A new relationship couldn't have come at a better time - her thirties have not been the liberating, uncomplicated experience she was sold. Everywhere she turns, she is reminded of time passing and opportunities dwindling. Friendships are fading, ex-boyfriends are moving on and, worse, everyone's moving to the suburbs. There's no solace to be found in her family, with a mum who's caught in a baffling mid-life makeover and a beloved dad who is vanishing in slow-motion into dementia.
Dolly Alderton's debut novel is funny and tender, filled with whip-smart observations about relationships, family, memory, and how we live now.
Adelaide by Genevieve Wheeler
This one broke my heart.

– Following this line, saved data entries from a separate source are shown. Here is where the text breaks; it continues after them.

-- ==== Sys2Proof/Machine/CardOps.lean ====
section
/-! DEFINITION. The card's commands (chapter 6): CARD_READ, CARD_WRITE, CARD_OP_COMPLETION, CARD_TIMEOUT, CARD_INSERTION,
CARD_REMOVAL. -/

namespace Sys2Proof.Machine

/-! ### Passthrough directives (R126) -/

/-- A passthrough directive that has passed its length check: STATE, BUSY, or the slot (R126, checks 3 and 4). -/
def takePass (code : Nat) (tag : Byte) (kind : OpKind) (addr count : Nat) (data : Bytes) (s : State) : State :=
  if s.card.state = .absent ∨ s.card.state = .failed then answer code tag .state [] s
  else if s.card.slot.isSome then answer code tag .busy [] s
  else s.mapCard fun c => { c with slot := some ⟨tag, kind, addr, count, data, .pending⟩ }

/-- R126, check 1: the count or the address is outside its range. -/
def passRange (addr count : Nat) : Bool := !within count 1 Config.passLimit || decide (Config.cardBlocks < addr + count)

/-- CARD READ, taken from the record link (R126). -/
def onCardRead (tag : Byte) (params : Bytes) : State → State :=
  directive 74 (some 5) tag params fun s =>
    let addr := uintAt params 0 4
    let count := uintAt params 4 1
    if passRange addr count then answer 74 tag .range [] s else takePass 74 tag .read addr count [] s

/-- CARD_READ (R126). -/
def execCardRead (dt : Nat) (tag : Byte) (params : Bytes) (s : State) : Host.Outcome State Fault Refusal :=
  act dt (onCardRead tag params) s

/-- CARD WRITE, taken from the record link (R126; a field too short to hold address and count: LOG 30). -/
def onCardWrite (tag : Byte) (params : Bytes) : State → State :=
  directive 75 none tag params fun s =>
    let addr := uintAt params 0 4
    let count := uintAt params 4 1
    if params.length < 5 then answer 75 tag .malformed [] (countMalformed s)
    else if passRange addr count then answer 75 tag .range [] s
    else if params.length ≠ 5 + Config.blockBytes * count then answer 75 tag .malformed [] (countMalformed s)
    else takePass 75 tag .write addr count (params.drop 5) s

/-- CARD_WRITE (R126). -/
def execCardWrite (dt : Nat) (tag : Byte) (params : Bytes) (s : State) : Host.Outcome State Fault Refusal :=
  act dt (onCardWrite tag params) s

/-! ### The end of an operation (R116, R117, R124) -/

/-- The card becomes IDLE, with no operation in flight. -/
def cardIdle (s : State) : State := s.mapCard fun c => { c with state := .idle, op := none }

/-- The queue's rewrite has ended with ERROR (R124): tried once more, or given up; an entry whose clip has left the index
just leaves (R123). -/
def updateError (s : State) : State :=
  match s.card.updates with
  | [] => s
  | u :: us =>
    if (s.store.find u.clip).isNone then popUpdate s
    else if u.failed then setCardFlag u.clip (popUpdate s)
    else s.mapCard fun c => { c with updates := { u with failed := true } :: us }

/-- The data of CARD READ's answer: the count of blocks, of 4 bytes as a block count of R188 (DEDUCED, LOG 66), and their bytes
(R126, LOG 28). -/
def readData (o : CardOp) (data : Bytes) : Bytes :=
  match o.kind with
  | .read => le 4 o.count ++ data
  | .write => []

/-- The source of an operation that ended with OK is told (R116). -/
def tellOk (o : CardOp) (data : Bytes) (s : State) : State :=
  match o.source with
  | .writer w => writerOk w s
  | .update _ => popUpdate s
  | .scan => scanOk data s
  | .pass => endPass .ok (readData o data) s

/-- The source of an operation that ended with ERROR on a card that goes on is told (R117, step 4). -/
def tellError (o : CardOp) (s : State) : State :=
  match o.source with
  | .writer w => writerError w s
  | .update _ => updateError s
  | .scan => scanError s
  | .pass => endPass .card [] s

/-- The card becomes FAILED (R117, step 5). -/
def cardFail (s : State) : State :=
  let s := report .cardFailed (s.mapCard fun c => { c with state := .failed, op := none })
  failPass ((enterFault .cardFailed s).mapCard fun c => { c with updates := [] })

/-- An operation ends with ERROR (R117). -/
def opError (o : CardOp) (timeout : Bool) (s : State) : State :=
  let n := s.card.fails + 1
  let s := (s.mapCounters fun c => { c with cardErrors := satAdd c.cardErrors 1 }).mapCard fun c => { c with fails := n }
  let s := pulse condCardError (report (.cardError o.cls o.kind o.addr o.count timeout n) s)
  if n < Config.failLimit then tellError o (cardIdle s) else cardFail s

/-- An operation ends with OK (R116). -/
def opOk (o : CardOp) (data : Bytes) (s : State) : State :=
  tellOk o data ((cardIdle s).mapCard fun c => { c with fails := 0 })

/-- A completion of the card (R116). One that comes together with the timeout, after it, is the ended operation's: it is
ignored, whatever operation has started meanwhile (LOG 57). With no operation in flight a completion is ignored too. -/
def takeCompletion (ok : Bool) (data : Bytes) (s : State) : State :=
  if s.card.timedOut = some s.partTime then s.mapCard fun c => { c with timedOut := none }
  else match s.card.op with
    | some o => if ok then opOk o data s else opError o false s
    | none => s

/-- CARD_OP_COMPLETION (R116). -/
def execCardOpCompletion (dt : Nat) (ok : Bool) (data : Bytes) (s : State) : Host.Outcome State Fault Refusal :=
  act dt (takeCompletion ok data) s

/-- CARD_TIMEOUT (R116): the operation has ended at the card, and a completion that comes together with the timeout is
late. -/
def execCardTimeout (dt : Nat) (s : State) : Host.Outcome State Fault Refusal :=
  act dt (fun s =>
    match s.card.op with
    | some o =>
      if o.start + o.limit ≤ s.partTime then
        opError o true (s.mapCard fun c => { c with timedOut := some s.partTime })
      else s
    | none => s) s

/-! ### Card detect (R114, R115) -/

/-- CARD_INSERTION (R114). -/
def execCardInsertion (dt : Nat) (s : State) : Host.Outcome State Fault Refusal :=
  act dt (fun s =>
    if s.card.state = .absent then report .cardInserted (s.mapCard fun c => { c with state := .idle, fails := 0 })
    else s) s

/-- CARD_REMOVAL (R115). -/
def execCardRemoval (dt : Nat) (s : State) : Host.Outcome State Fault Refusal :=
  act dt (fun s =>
    if s.card.state = .absent then s
    else
      failPass (enterFault .cardRemoved
        (report .cardRemoved (s.mapCard fun c => { c with state := .absent, op := none })))) s

end Sys2Proof.Machine
end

One of the first third person narratives I’d read in a while, this was a beautiful book but very heavy. Seriously, nothing but heartbreak for Adelaide. You have to be in a reflective, nostalgic sort of mood for this one, but I think it’s a lovely read and I do recommend it. I even wrote a whole Substack about it after I finished it.

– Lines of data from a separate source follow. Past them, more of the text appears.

/-- A side slot carries the pending frame trailer first, then the head answer, then the head report; a held answer enters at
the tail and frees the passthrough slot; that HOLD is judged once, after that entry, so that with 16 answers the answer cause
and HOLD_ACTIVE stay set, is the model's choice (LOG 59). REPORTS_LOST follows the losses. In the room slots follow one
another: SIDE_SLOT leaves nothing waiting, and of what waited the trailer, the answers and the reports have left in that order.
That SIDE_SLOT within a frame that has sent a row lets only time pass, whatever waits, since the frame's slots open with its
rows, is the model's choice (LOG 8, LOG 19). -/
def Obligations.SideSlotCarriesTheFirstWaiting : Prop :=
  (∀ s : State, s.link.awake = true → judgeHold s = s →
    (∀ tr, s.frame.trailer = some tr →
      fillSlot s = (s.emit (.packet tr.encode)).mapFrame fun f => { f with trailer := none }) ∧
    (s.frame.trailer = none →
      (∀ a rest, s.link.answers = a :: rest → s.link.held = none → rest.length < 15 →
        fillSlot s = (s.emit (.packet a.encode)).mapLink fun l => { l with answers := rest }) ∧
      (∀ a rest h, s.link.answers = a :: rest → s.link.held = some h →
        fillSlot s = ((s.emit (.packet a.encode)).mapLink fun l =>
          { l with answers := rest ++ [h], held := none }).mapCard fun c => { c with slot := none }) ∧
      (∀ r rest, s.link.answers = [] → s.link.reports = r :: rest →
        (s.link.lost = 0 ∨ 16 < rest.length →
          fillSlot s = (s.emit (.packet r.encode)).mapLink fun l => { l with reports := rest }) ∧
        (0 < s.link.lost → rest.length ≤ 16 →
          fillSlot s = (s.emit (.packet r.encode)).mapLink fun l =>
            { l with reports := rest ++ [⟨s.partTime, .reportsLost s.link.lost⟩], lost := 0 })) ∧
      (s.link.answers = [] → s.link.reports = [] → fillSlot s = s))) ∧
  (∀ (dt : Nat) (s : State), s.powered = true → s.link.awake = true →
    s.frame.state ≠ .opened ∨ (∀ r, s.frame.record = some r → r.rows = 0) →
    ∃ t, exec (.sideSlot dt) s = .next t ∧ t.frame.trailer = none ∧ t.link.answers = [] ∧ t.link.reports = [] ∧
      (settleStep s = none → judgeHold s = s → s.link.held = none → s.link.lost = 0 → s.link.answers.length < 16 →
        s.link.drain = false →
        t = { (((s.tick dt).mapLink fun l => { l with answers := [], reports := [] }).mapFrame fun f =>
                { f with trailer := none }) with
              captureOut := s.frame.trailer.toList.map (fun tr => .packet tr.encode) ++
                s.link.answers.map (fun a => .packet a.encode) ++ s.link.reports.map fun r => .packet r.encode })) ∧
  ∀ (dt : Nat) (r : FrameRec) (s : State), s.powered = true → AtRest s → s.frame.state = .opened →
    s.frame.record = some r → r.rows ≠ 0 → exec (.sideSlot dt) s = .next (s.tick dt)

For twenty-six-year-old Adelaide Williams, an American living in dreamy London, meeting Rory Hughes was like a lightning bolt out of the blue: this charming Englishman was The One she wasn’t even looking for.

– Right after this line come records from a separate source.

@[simp] theorem mapMotion_pending (f : Motion → Motion) : (s.mapMotion f).pending = s.pending := rfl
@[simp] theorem mapMotion_powered (f : Motion → Motion) : (s.mapMotion f).powered = s.powered := rfl
@[simp] theorem mapMotion_partTime (f : Motion → Motion) : (s.mapMotion f).partTime = s.partTime := rfl
@[simp] theorem mapMotion_captureOut (f : Motion → Motion) : (s.mapMotion f).captureOut = s.captureOut := rfl
@[simp] theorem mapMotion_motion (f : Motion → Motion) : (s.mapMotion f).motion = f s.motion := rfl
@[simp] theorem mapMotion_filter (f : Motion → Motion) : (s.mapMotion f).filter = s.filter := rfl
@[simp] theorem mapMotion_frame (f : Motion → Motion) : (s.mapMotion f).frame = s.frame := rfl
@[simp] theorem mapMotion_intake (f : Motion → Motion) : (s.mapMotion f).intake = s.intake := rfl
@[simp] theorem mapMotion_store (f : Motion → Motion) : (s.mapMotion f).store = s.store := rfl
@[simp] theorem mapMotion_card (f : Motion → Motion) : (s.mapMotion f).card = s.card := rfl
@[simp] theorem mapMotion_trig (f : Motion → Motion) : (s.mapMotion f).trig = s.trig := rfl
@[simp] theorem mapMotion_charge (f : Motion → Motion) : (s.mapMotion f).charge = s.charge := rfl
@[simp] theorem mapMotion_thermal (f : Motion → Motion) : (s.mapMotion f).thermal = s.thermal := rfl
@[simp] theorem mapMotion_link (f : Motion → Motion) : (s.mapMotion f).link = s.link := rfl
@[simp] theorem mapMotion_counters (f : Motion → Motion) : (s.mapMotion f).counters = s.counters := rfl
@[simp] theorem mapFilter_pending (f : Filter → Filter) : (s.mapFilter f).pending = s.pending := rfl
@[simp] theorem mapFilter_powered (f : Filter → Filter) : (s.mapFilter f).powered = s.powered := rfl
@[simp] theorem mapFilter_partTime (f : Filter → Filter) : (s.mapFilter f).partTime = s.partTime := rfl
@[simp] theorem mapFilter_captureOut (f : Filter → Filter) : (s.mapFilter f).captureOut = s.captureOut := rfl
@[simp] theorem mapFilter_motion (f : Filter → Filter) : (s.mapFilter f).motion = s.motion := rfl
@[simp] theorem mapFilter_filter (f : Filter → Filter) : (s.mapFilter f).filter = f s.filter := rfl
@[simp] theorem mapFilter_frame (f : Filter → Filter) : (s.mapFilter f).frame = s.frame := rfl
@[simp] theorem mapFilter_intake (f : Filter → Filter) : (s.mapFilter f).intake = s.intake := rfl
@[simp] theorem mapFilter_store (f : Filter → Filter) : (s.mapFilter f).store = s.store := rfl
@[simp] theorem mapFilter_card (f : Filter → Filter) : (s.mapFilter f).card = s.card := rfl
@[simp] theorem mapFilter_trig (f : Filter → Filter) : (s.mapFilter f).trig = s.trig := rfl
@[simp] theorem mapFilter_charge (f : Filter → Filter) : (s.mapFilter f).charge = s.charge := rfl
@[simp] theorem mapFilter_thermal (f : Filter → Filter) : (s.mapFilter f).thermal = s.thermal := rfl
@[simp] theorem mapFilter_link (f : Filter → Filter) : (s.mapFilter f).link = s.link := rfl
@[simp] theorem mapFilter_counters (f : Filter → Filter) : (s.mapFilter f).counters = s.counters := rfl
@[simp] theorem mapFrame_pending (f : Frame → Frame) : (s.mapFrame f).pending = s.pending := rfl
@[simp] theorem mapFrame_powered (f : Frame → Frame) : (s.mapFrame f).powered = s.powered := rfl
@[simp] theorem mapFrame_partTime (f : Frame → Frame) : (s.mapFrame f).partTime = s.partTime := rfl
@[simp] theorem mapFrame_captureOut (f : Frame → Frame) : (s.mapFrame f).captureOut = s.captureOut := rfl
@[simp] theorem mapFrame_motion (f : Frame → Frame) : (s.mapFrame f).motion = s.motion := rfl
@[simp] theorem mapFrame_filter (f : Frame → Frame) : (s.mapFrame f).filter = s.filter := rfl
@[simp] theorem mapFrame_frame (f : Frame → Frame) : (s.mapFrame f).frame = f s.frame := rfl
@[simp] theorem mapFrame_intake (f : Frame → Frame) : (s.mapFrame f).intake = s.intake := rfl
@[simp] theorem mapFrame_store (f : Frame → Frame) : (s.mapFrame f).store = s.store := rfl
@[simp] theorem mapFrame_card (f : Frame → Frame) : (s.mapFrame f).card = s.card := rfl
@[simp] theorem mapFrame_trig (f : Frame → Frame) : (s.mapFrame f).trig = s.trig := rfl
@[simp] theorem mapFrame_charge (f : Frame → Frame) : (s.mapFrame f).charge = s.charge := rfl
@[simp] theorem mapFrame_thermal (f : Frame → Frame) : (s.mapFrame f).thermal = s.thermal := rfl
@[simp] theorem mapFrame_link (f : Frame → Frame) : (s.mapFrame f).link = s.link := rfl
@[simp] theorem mapFrame_counters (f : Frame → Frame) : (s.mapFrame f).counters = s.counters := rfl
@[simp] theorem mapIntake_pending (f : Intake → Intake) : (s.mapIntake f).pending = s.pending := rfl
@[simp] theorem mapIntake_powered (f : Intake → Intake) : (s.mapIntake f).powered = s.powered := rfl
@[simp] theorem mapIntake_partTime (f : Intake → Intake) : (s.mapIntake f).partTime = s.partTime := rfl
@[simp] theorem mapIntake_captureOut (f : Intake → Intake) : (s.mapIntake f).captureOut = s.captureOut := rfl
@[simp] theorem mapIntake_motion (f : Intake → Intake) : (s.mapIntake f).motion = s.motion := rfl
@[simp] theorem mapIntake_filter (f : Intake → Intake) : (s.mapIntake f).filter = s.filter := rfl
@[simp] theorem mapIntake_frame (f : Intake → Intake) : (s.mapIntake f).frame = s.frame := rfl
@[simp] theorem mapIntake_intake (f : Intake → Intake) : (s.mapIntake f).intake = f s.intake := rfl
@[simp] theorem mapIntake_store (f : Intake → Intake) : (s.mapIntake f).store = s.store := rfl
@[simp] theorem mapIntake_card (f : Intake → Intake) : (s.mapIntake f).card = s.card := rfl
@[simp] theorem mapIntake_trig (f : Intake → Intake) : (s.mapIntake f).trig = s.trig := rfl
@[simp] theorem mapIntake_charge (f : Intake → Intake) : (s.mapIntake f).charge = s.charge := rfl
@[simp] theorem mapIntake_thermal (f : Intake → Intake) : (s.mapIntake f).thermal = s.thermal := rfl
@[simp] theorem mapIntake_link (f : Intake → Intake) : (s.mapIntake f).link = s.link := rfl
@[simp] theorem mapIntake_counters (f : Intake → Intake) : (s.mapIntake f).counters = s.counters := rfl
@[simp] theorem mapStore_pending (f : Store → Store) : (s.mapStore f).pending = s.pending := rfl
@[simp] theorem mapStore_powered (f : Store → Store) : (s.mapStore f).powered = s.powered := rfl
@[simp] theorem mapStore_partTime (f : Store → Store) : (s.mapStore f).partTime = s.partTime := rfl
@[simp] theorem mapStore_captureOut (f : Store → Store) : (s.mapStore f).captureOut = s.captureOut := rfl
@[simp] theorem mapStore_motion (f : Store → Store) : (s.mapStore f).motion = s.motion := rfl
@[simp] theorem mapStore_filter (f : Store → Store) : (s.mapStore f).filter = s.filter := rfl
@[simp] theorem mapStore_frame (f : Store → Store) : (s.mapStore f).frame = s.frame := rfl
@[simp] theorem mapStore_intake (f : Store → Store) : (s.mapStore f).intake = s.intake := rfl
@[simp] theorem mapStore_store (f : Store → Store) : (s.mapStore f).store = f s.store := rfl
@[simp] theorem mapStore_card (f : Store → Store) : (s.mapStore f).card = s.card := rfl
@[simp] theorem mapStore_trig (f : Store → Store) : (s.mapStore f).trig = s.trig := rfl
@[simp] theorem mapStore_charge (f : Store → Store) : (s.mapStore f).charge = s.charge := rfl
@[simp] theorem mapStore_thermal (f : Store → Store) : (s.mapStore f).thermal = s.thermal := rfl
@[simp] theorem mapStore_link (f : Store → Store) : (s.mapStore f).link = s.link := rfl
@[simp] theorem mapStore_counters (f : Store → Store) : (s.mapStore f).counters = s.counters := rfl
@[simp] theorem mapCard_pending (f : Card → Card) : (s.mapCard f).pending = s.pending := rfl
@[simp] theorem mapCard_powered (f : Card → Card) : (s.mapCard f).powered = s.powered := rfl
@[simp] theorem mapCard_partTime (f : Card → Card) : (s.mapCard f).partTime = s.partTime := rfl
@[simp] theorem mapCard_captureOut (f : Card → Card) : (s.mapCard f).captureOut = s.captureOut := rfl
@[simp] theorem mapCard_motion (f : Card → Card) : (s.mapCard f).motion = s.motion := rfl
@[simp] theorem mapCard_filter (f : Card → Card) : (s.mapCard f).filter = s.filter := rfl
@[simp] theorem mapCard_frame (f : Card → Card) : (s.mapCard f).frame = s.frame := rfl
@[simp] theorem mapCard_intake (f : Card → Card) : (s.mapCard f).intake = s.intake := rfl
@[simp] theorem mapCard_store (f : Card → Card) : (s.mapCard f).store = s.store := rfl
@[simp] theorem mapCard_card (f : Card → Card) : (s.mapCard f).card = f s.card := rfl
@[simp] theorem mapCard_trig (f : Card → Card) : (s.mapCard f).trig = s.trig := rfl
@[simp] theorem mapCard_charge (f : Card → Card) : (s.mapCard f).charge = s.charge := rfl
@[simp] theorem mapCard_thermal (f : Card → Card) : (s.mapCard f).thermal = s.thermal := rfl
@[simp] theorem mapCard_link (f : Card → Card) : (s.mapCard f).link = s.link := rfl
@[simp] theorem mapCard_counters (f : Card → Card) : (s.mapCard f).counters = s.counters := rfl
@[simp] theorem mapTrig_pending (f : Trig → Trig) : (s.mapTrig f).pending = s.pending := rfl
@[simp] theorem mapTrig_powered (f : Trig → Trig) : (s.mapTrig f).powered = s.powered := rfl
@[simp] theorem mapTrig_partTime (f : Trig → Trig) : (s.mapTrig f).partTime = s.partTime := rfl
@[simp] theorem mapTrig_captureOut (f : Trig → Trig) : (s.mapTrig f).captureOut = s.captureOut := rfl
@[simp] theorem mapTrig_motion (f : Trig → Trig) : (s.mapTrig f).motion = s.motion := rfl
@[simp] theorem mapTrig_filter (f : Trig → Trig) : (s.mapTrig f).filter = s.filter := rfl
@[simp] theorem mapTrig_frame (f : Trig → Trig) : (s.mapTrig f).frame = s.frame := rfl
@[simp] theorem mapTrig_intake (f : Trig → Trig) : (s.mapTrig f).intake = s.intake := rfl
@[simp] theorem mapTrig_store (f : Trig → Trig) : (s.mapTrig f).store = s.store := rfl
@[simp] theorem mapTrig_card (f : Trig → Trig) : (s.mapTrig f).card = s.card := rfl
@[simp] theorem mapTrig_trig (f : Trig → Trig) : (s.mapTrig f).trig = f s.trig := rfl
@[simp] theorem mapTrig_charge (f : Trig → Trig) : (s.mapTrig f).charge = s.charge := rfl
@[simp] theorem mapTrig_thermal (f : Trig → Trig) : (s.mapTrig f).thermal = s.thermal := rfl
@[simp] theorem mapTrig_link (f : Trig → Trig) : (s.mapTrig f).link = s.link := rfl
@[simp] theorem mapTrig_counters (f : Trig → Trig) : (s.mapTrig f).counters = s.counters := rfl
@[simp] theorem mapCharge_pending (f : Charge → Charge) : (s.mapCharge f).pending = s.pending := rfl
@[simp] theorem mapCharge_powered (f : Charge → Charge) : (s.mapCharge f).powered = s.powered := rfl
@[simp] theorem mapCharge_partTime (f : Charge → Charge) : (s.mapCharge f).partTime = s.partTime := rfl
@[simp] theorem mapCharge_captureOut (f : Charge → Charge) : (s.mapCharge f).captureOut = s.captureOut := rfl
@[simp] theorem mapCharge_motion (f : Charge → Charge) : (s.mapCharge f).motion = s.motion := rfl
@[simp] theorem mapCharge_filter (f : Charge → Charge) : (s.mapCharge f).filter = s.filter := rfl
@[simp] theorem mapCharge_frame (f : Charge → Charge) : (s.mapCharge f).frame = s.frame := rfl
@[simp] theorem mapCharge_intake (f : Charge → Charge) : (s.mapCharge f).intake = s.intake := rfl
@[simp] theorem mapCharge_store (f : Charge → Charge) : (s.mapCharge f).store = s.store := rfl
@[simp] theorem mapCharge_card (f : Charge → Charge) : (s.mapCharge f).card = s.card := rfl
@[simp] theorem mapCharge_trig (f : Charge → Charge) : (s.mapCharge f).trig = s.trig := rfl
@[simp] theorem mapCharge_charge (f : Charge → Charge) : (s.mapCharge f).charge = f s.charge := rfl
@[simp] theorem mapCharge_thermal (f : Charge → Charge) : (s.mapCharge f).thermal = s.thermal := rfl
@[simp] theorem mapCharge_link (f : Charge → Charge) : (s.mapCharge f).link = s.link := rfl
@[simp] theorem mapCharge_counters (f : Charge → Charge) : (s.mapCharge f).counters = s.counters := rfl
@[simp] theorem mapThermal_pending (f : Thermal → Thermal) : (s.mapThermal f).pending = s.pending := rfl
@[simp] theorem mapThermal_powered (f : Thermal → Thermal) : (s.mapThermal f).powered = s.powered := rfl
@[simp] theorem mapThermal_partTime (f : Thermal → Thermal) : (s.mapThermal f).partTime = s.partTime := rfl
@[simp] theorem mapThermal_captureOut (f : Thermal → Thermal) : (s.mapThermal f).captureOut = s.captureOut := rfl
@[simp] theorem mapThermal_motion (f : Thermal → Thermal) : (s.mapThermal f).motion = s.motion := rfl
@[simp] theorem mapThermal_filter (f : Thermal → Thermal) : (s.mapThermal f).filter = s.filter := rfl
@[simp] theorem mapThermal_frame (f : Thermal → Thermal) : (s.mapThermal f).frame = s.frame := rfl
@[simp] theorem mapThermal_intake (f : Thermal → Thermal) : (s.mapThermal f).intake = s.intake := rfl
@[simp] theorem mapThermal_store (f : Thermal → Thermal) : (s.mapThermal f).store = s.store := rfl
@[simp] theorem mapThermal_card (f : Thermal → Thermal) : (s.mapThermal f).card = s.card := rfl
@[simp] theorem mapThermal_trig (f : Thermal → Thermal) : (s.mapThermal f).trig = s.trig := rfl
@[simp] theorem mapThermal_charge (f : Thermal → Thermal) : (s.mapThermal f).charge = s.charge := rfl
@[simp] theorem mapThermal_thermal (f : Thermal → Thermal) : (s.mapThermal f).thermal = f s.thermal := rfl
@[simp] theorem mapThermal_link (f : Thermal → Thermal) : (s.mapThermal f).link = s.link := rfl
@[simp] theorem mapThermal_counters (f : Thermal → Thermal) : (s.mapThermal f).counters = s.counters := rfl
@[simp] theorem mapLink_pending (f : Link → Link) : (s.mapLink f).pending = s.pending := rfl
@[simp] theorem mapLink_powered (f : Link → Link) : (s.mapLink f).powered = s.powered := rfl
@[simp] theorem mapLink_partTime (f : Link → Link) : (s.mapLink f).partTime = s.partTime := rfl
@[simp] theorem mapLink_captureOut (f : Link → Link) : (s.mapLink f).captureOut = s.captureOut := rfl
@[simp] theorem mapLink_motion (f : Link → Link) : (s.mapLink f).motion = s.motion := rfl
@[simp] theorem mapLink_filter (f : Link → Link) : (s.mapLink f).filter = s.filter := rfl
@[simp] theorem mapLink_frame (f : Link → Link) : (s.mapLink f).frame = s.frame := rfl
@[simp] theorem mapLink_intake (f : Link → Link) : (s.mapLink f).intake = s.intake := rfl
@[simp] theorem mapLink_store (f : Link → Link) : (s.mapLink f).store = s.store := rfl
@[simp] theorem mapLink_card (f : Link → Link) : (s.mapLink f).card = s.card := rfl
@[simp] theorem mapLink_trig (f : Link → Link) : (s.mapLink f).trig = s.trig := rfl
@[simp] theorem mapLink_charge (f : Link → Link) : (s.mapLink f).charge = s.charge := rfl
@[simp] theorem mapLink_thermal (f : Link → Link) : (s.mapLink f).thermal = s.thermal := rfl
@[simp] theorem mapLink_link (f : Link → Link) : (s.mapLink f).link = f s.link := rfl
@[simp] theorem mapLink_counters (f : Link → Link) : (s.mapLink f).counters = s.counters := rfl
@[simp] theorem mapCounters_pending (f : Counters → Counters) : (s.mapCounters f).pending = s.pending := rfl
@[simp] theorem mapCounters_powered (f : Counters → Counters) : (s.mapCounters f).powered = s.powered := rfl
@[simp] theorem mapCounters_partTime (f : Counters → Counters) : (s.mapCounters f).partTime = s.partTime := rfl
@[simp] theorem mapCounters_captureOut (f : Counters → Counters) : (s.mapCounters f).captureOut = s.captureOut := rfl
@[simp] theorem mapCounters_motion (f : Counters → Counters) : (s.mapCounters f).motion = s.motion := rfl
@[simp] theorem mapCounters_filter (f : Counters → Counters) : (s.mapCounters f).filter = s.filter := rfl
@[simp] theorem mapCounters_frame (f : Counters → Counters) : (s.mapCounters f).frame = s.frame := rfl
@[simp] theorem mapCounters_intake (f : Counters → Counters) : (s.mapCounters f).intake = s.intake := rfl
@[simp] theorem mapCounters_store (f : Counters → Counters) : (s.mapCounters f).store = s.store := rfl
@[simp] theorem mapCounters_card (f : Counters → Counters) : (s.mapCounters f).card = s.card := rfl
@[simp] theorem mapCounters_trig (f : Counters → Counters) : (s.mapCounters f).trig = s.trig := rfl
@[simp] theorem mapCounters_charge (f : Counters → Counters) : (s.mapCounters f).charge = s.charge := rfl
@[simp] theorem mapCounters_thermal (f : Counters → Counters) : (s.mapCounters f).thermal = s.thermal := rfl
@[simp] theorem mapCounters_link (f : Counters → Counters) : (s.mapCounters f).link = s.link := rfl
@[simp] theorem mapCounters_counters (f : Counters → Counters) : (s.mapCounters f).counters = f s.counters := rfl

Does he respond to texts? Honor his commitments? Make advance plans? Sometimes, rarely, and no, not at all. But when he shines his light on her, the world makes sense, and Adelaide is convinced that, in his heart, he’s fallen just as deeply as she has. Then, when Rory is rocked by an unexpected tragedy, Adelaide does everything in her power to hold him together—even if it means losing herself in the process.
None of This is True by Lisa Jewell
And here we delve into a totally new category — thriller! Does this book count as a thriller? I think so. For me anyway, it was the first of its kind. As someone who has always stuck to Women’s Fiction, None of This is True is the first book that I’ve ever read (aside from I Have Some Questions For You by which I absolutely adored) that fell into a new category. I loved it and it inspired me to pick up three more Lisa Jewell books, which are currently on my TBR shelf.
Celebrating her forty-fifth birthday at her local pub, popular podcaster Alix Summers crosses paths with an unassuming woman called Josie Fair. Josie, it turns out, is also celebrating her forty-fifth birthday. They are, in fact, birthday twins.
A few days later, Alix and Josie bump into each other again, this time outside Alix’s children’s school. Josie has been listening to Alix’s podcasts and thinks she might be an interesting subject for her series. She is, she tells Alix, on the cusp of great changes in her life.
Josie’s life appears to be strange and complicated, and although Alix finds her unsettling, she can’t quite resist the temptation to keep making the podcast. Slowly she starts to realise that Josie has been hiding some very dark secrets, and before she knows it, Josie has inveigled her way into Alix’s life—and into her home.
But, as quickly as she arrived, Josie disappears. Only then does Alix discover that Josie has left a terrible and terrifying legacy in her wake, and that Alix has become the subject of her own true crime podcast, with her life and her family’s lives under mortal threat.
Who is Josie Fair? And what has she done?